Technology markets, even more than others, increasingly obey the “VUCA” rule, i.e. Volatile, Uncertain, Complex, Ambiguous.
Volatile markets
Volatile because markets reconfigure or disappear rapidly at the rate of technological substitutions which modify their contours, destroy acquired positions and give rise to a new competitive landscape.
Volatile also because “unforeseen events” (COVID 19 or the war in Ukraine, but also sudden changes in exchange rates, political or social unrest) can suddenly make markets disappear or completely change the rules of the game or the strengths of the various players.
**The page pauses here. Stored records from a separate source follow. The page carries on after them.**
/-- The domain of gallery `g` powers up after a test (R86): its registers at Reset, their Loaded fields as the image the Keeper holds
configures them (R12, R83, log entry 140), its sample FIFO and its held and latched words clear. -/
def State.galPower (s : State) (g : Nat) : State :=
  let s := { s with
    regs := s.regs.filter (fun x => !galPage g x.1)
    held := s.held.filter (fun x => !galPage g x.1)
    latch := s.latch.filter (fun x => !galPage g x.1)
    pmcSt := { due := s.pmcSt.due.filter (fun x => x.1 ≠ g), fifo := s.pmcSt.fifo.filter (fun x => x.1 ≠ g)
               runAt := s.pmcSt.runAt.filter (fun x => x.1 ≠ g) } }
  foldS (s.kpr.cfgCopy.filter (fun x => galPage g x.1)) (fun x s =>
    match regRow x.1 with
    | some (r, _) => s.wrw x.1 (loadedWord r.fields (s.rdw x.1) x.2)
    | none => s) s

/-- The partitions of a gallery. -/
def galParts (g : Nat) : List Nat := (21 + g) :: (List.range 9).map (engPart g)

/-- The memories and engines of gallery `g` cannot be made good. -/
def State.gtBad (s : State) (t : TestRes) (g : Nat) : Bool :=
  t.lbistBad (21 + g) || (s.unrepairable t).any (fun m => !isEngPart (memPart m)) || s.galUnrep t g

/-- T5: repair and the new map, or FAILED. -/
def State.gtRepair (s : State) (t : Gtest) : State :=
  if s.gtBad t.res t.g || bitN s.bist.gfail t.g then s.gtEnd t.g 3
  else
    let fixed := s.spareCovers t.res t.g || !t.res.words.isEmpty
    let s := (s.mapRepair t.res t.g).repair t.res false
    { s with bist := { s.bist with gt := some { t with step := 6, repaired := fixed } } }

/-- A step of the gallery test completes (R504). -/
def State.gtStep (s : State) (e : TestRes) : State :=
  match s.bist.gt with
  | none => s
  | some t =>
    let g := t.g
    let e := e.within (galParts g)
    let goto_ (s : State) (t : Gtest) : State := { s with bist := { s.bist with gt := some t } }
    match t.step with
    | 2 => s.drainEnd g
    | 3 => goto_ (s.lbistStore e (galParts g)) { t with step := 4, res := { t.res with lbist := e.lbist } }
    | 4 =>
      let res : TestRes := { e with lbist := t.res.lbist }
      goto_ (s.failWords res 2 false) { t with step := 5, res := res }
    | 5 => s.gtRepair t
    | 6 =>
      let s := (((s.galOff g).galPower g).loadGal g (engProg s.kpr.eng g)).echAfterTest g
      if s.galState g = gLOADING then goto_ s { t with step := 7 } else s.gtEnd g 3
    | _ =>
      if s.galState g = gSERVICE then s.gtEnd g (if t.repaired then 2 else 1)
      else if s.galState g = gOFF then s.gtEnd g 3 else s

/-! ### PROBE (R501, R502) -/

/-- A lane's result: at most one bit error passes. -/
def laneWord (errs : Nat) : Nat := 2 ^ 31 + b2n (decide (errs ≤ 1)) * 2 ^ 30 + min errs (2 ^ 30 - 1)

/-- Lane results, for the lanes tested. -/
def State.probeLanes (s : State) : SMap Nat :=
  (List.range 338).filterMap (fun i => let w := s.rdr (R.BIS_PROBE_LANE.at i); if w = 0 then none else some (i, w))

/-- A failure was seen. -/
def State.probeFail (s : State) (b : Bool) : State := { s with bist := { s.bist with probeBad := s.bist.probeBad || b } }

/-- The next PROBE step. -/
def State.probeNext (s : State) (n : Nat) : State := { s with md := { s.md with probe := n } }

/-- P6: the device record is stored and the device restarts. -/
def State.probeEnd (s : State) : State :=
  let s := (s.wr F.BIS_PROBE_RES_VALID 1).wr F.BIS_PROBE_RES_PASS (b2n (!s.bist.probeBad))
  let d : DevRec := { s.nvm.dev with probe := s.rdr R.BIS_PROBE_RES, lanes := s.probeLanes, fails := s.bist.probeRecs }
  ({ s with nvm := { s.nvm with dev := d } }.startAscent 6 false).modResult 4 0 false

/-- A failing row that PROBE finds is logged and not repaired (R490); KIND is open (log entry 141). -/
def State.hbmFound (s : State) (x : HbmFail) : State :=
  let (v, s) := s.draw
  s.hbmPush (v.toNat % 4) x

/-- Bit errors of a lane. -/
def ProbeEnv.errors (e : ProbeEnv) (i : Nat) : Nat :=
  match e.lanes.find? (fun x => x.1.val == i) with | some x => x.2 | none => 0

/-- A PROBE step completes (R501). -/
def State.probeStep (s : State) (e : ProbeEnv) : State :=
  if !s.inMode mPROBE then s else
  let t := e.test.within s.partsTested
  match s.md.probe with
  | 2 =>
    let s := (s.wrr R.BIS_PROBE_RES 0).lbistStore t (List.range 117)
    let n := s.lbistFails t
    (({ s with bist := { s.bist with probeBad := false } }.probeFail (decide (n ≠ 0))).wr F.BIS_PROBE_RES_LBIST_FAILS (min n 255)).probeNext 3
  | 3 =>
    let t := { t with lbist := [] }
    let fuse := bitN s.md.probeCfg 1 && (s.lc == lcBLANK || s.lc == lcPROV || s.lc == lcRET)
    let n := (s.unrepairable t).length
    let recs := (s.failRecords t 1 fuse).take 256
    let s := ({ s with bist := { s.bist with probeRecs := recs } }.failWords t 1 fuse).wr F.BIS_PROBE_RES_MEM_UNREP (min n 1023)
    ((if fuse then s.repair t true else s).probeFail (!t.words.isEmpty || !t.retest.isEmpty)).probeNext 4
  | 4 => ((foldS e.hbm (fun x s => s.hbmFound x) s).probeFail (!e.hbm.isEmpty)).probeNext 5
  | 5 =>
    let s :=
      if bitN s.md.probeCfg 0 then
        let bad := ((List.range 338).filter (fun i => Nat.blt 1 (e.errors i))).length
        let s := foldS (List.range 338) (fun i s => s.wrr (R.BIS_PROBE_LANE.at i) (laneWord (e.errors i))) s
        (s.wr F.BIS_PROBE_RES_LANES_FAILED bad).probeFail (decide (bad ≠ 0))
      else s
    s.probeNext 6
  | _ => s.probeEnd

end Sys2Proof.Machine
end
It is therefore a matter of being prepared for constant change and never taking a position for granted.
Uncertain markets
Uncertain because it is very difficult to predict how long a market or technology will last, which technical solution will prevail or which leader will emerge in an embryonic or emerging market.
It is therefore a matter of creating, developing and maintaining positions in the face of constant uncertainty.
Complex markets
Complex because this is very often the nature of technology markets. Complexity in :
- Their structure
- Market players and their influence
- Customer needs
- Their operating methods and their evolution
- Anticipation of possible competitor movements
It is therefore a question of being able to read a complex world and still come up with guidelines that are clear enough to be followed collectively, even within a large or international organisation.
Ambiguous markets
Ambiguous because :
- Technology is abundant
- Markets and customers are sending out “weak signals
- These weak signals are often contradictory
- Opinions about the future differ
And that, in spite of everything, you have to take bets, decide and invest for the medium or long term. It is therefore a question of knowing how to interpret these weak signals and to bet on those which will become fundamental trends.
Operating in VUCA universes
The B2B/B2G high-tech company has a certain habit of operating in such an environment: this stems basically from the need to bet and invest in the medium to long term in an uncertain technological world.
However, the VUCA phenomenon is accelerating everywhere and is increasingly challenging the ability of technology companies to identify what the winning bets are in the long run, to develop scenarios based on assumptions of evolution, as well as to develop the necessary agility to adapt quickly to a given technological or economic scenario.
The ability to operate in a “VUCA universe” is a key capability of the technology company.
- At the operational and field level, it is often a capacity developed over time and through experience.
- At the strategic level, it relies on the experience and quality of decision-makers, who sometimes have to make far-reaching decisions (acquisitions or disposals of activities, company acquisitions, technological or geographical choices) on the basis of their convictions.
- It also relies on “strategic intelligence” or “strategic and marketing intelligence” departments or divisions, which are valuable instruments for shedding light on possible or probable futures and guiding companies’ strategic and marketing decisions.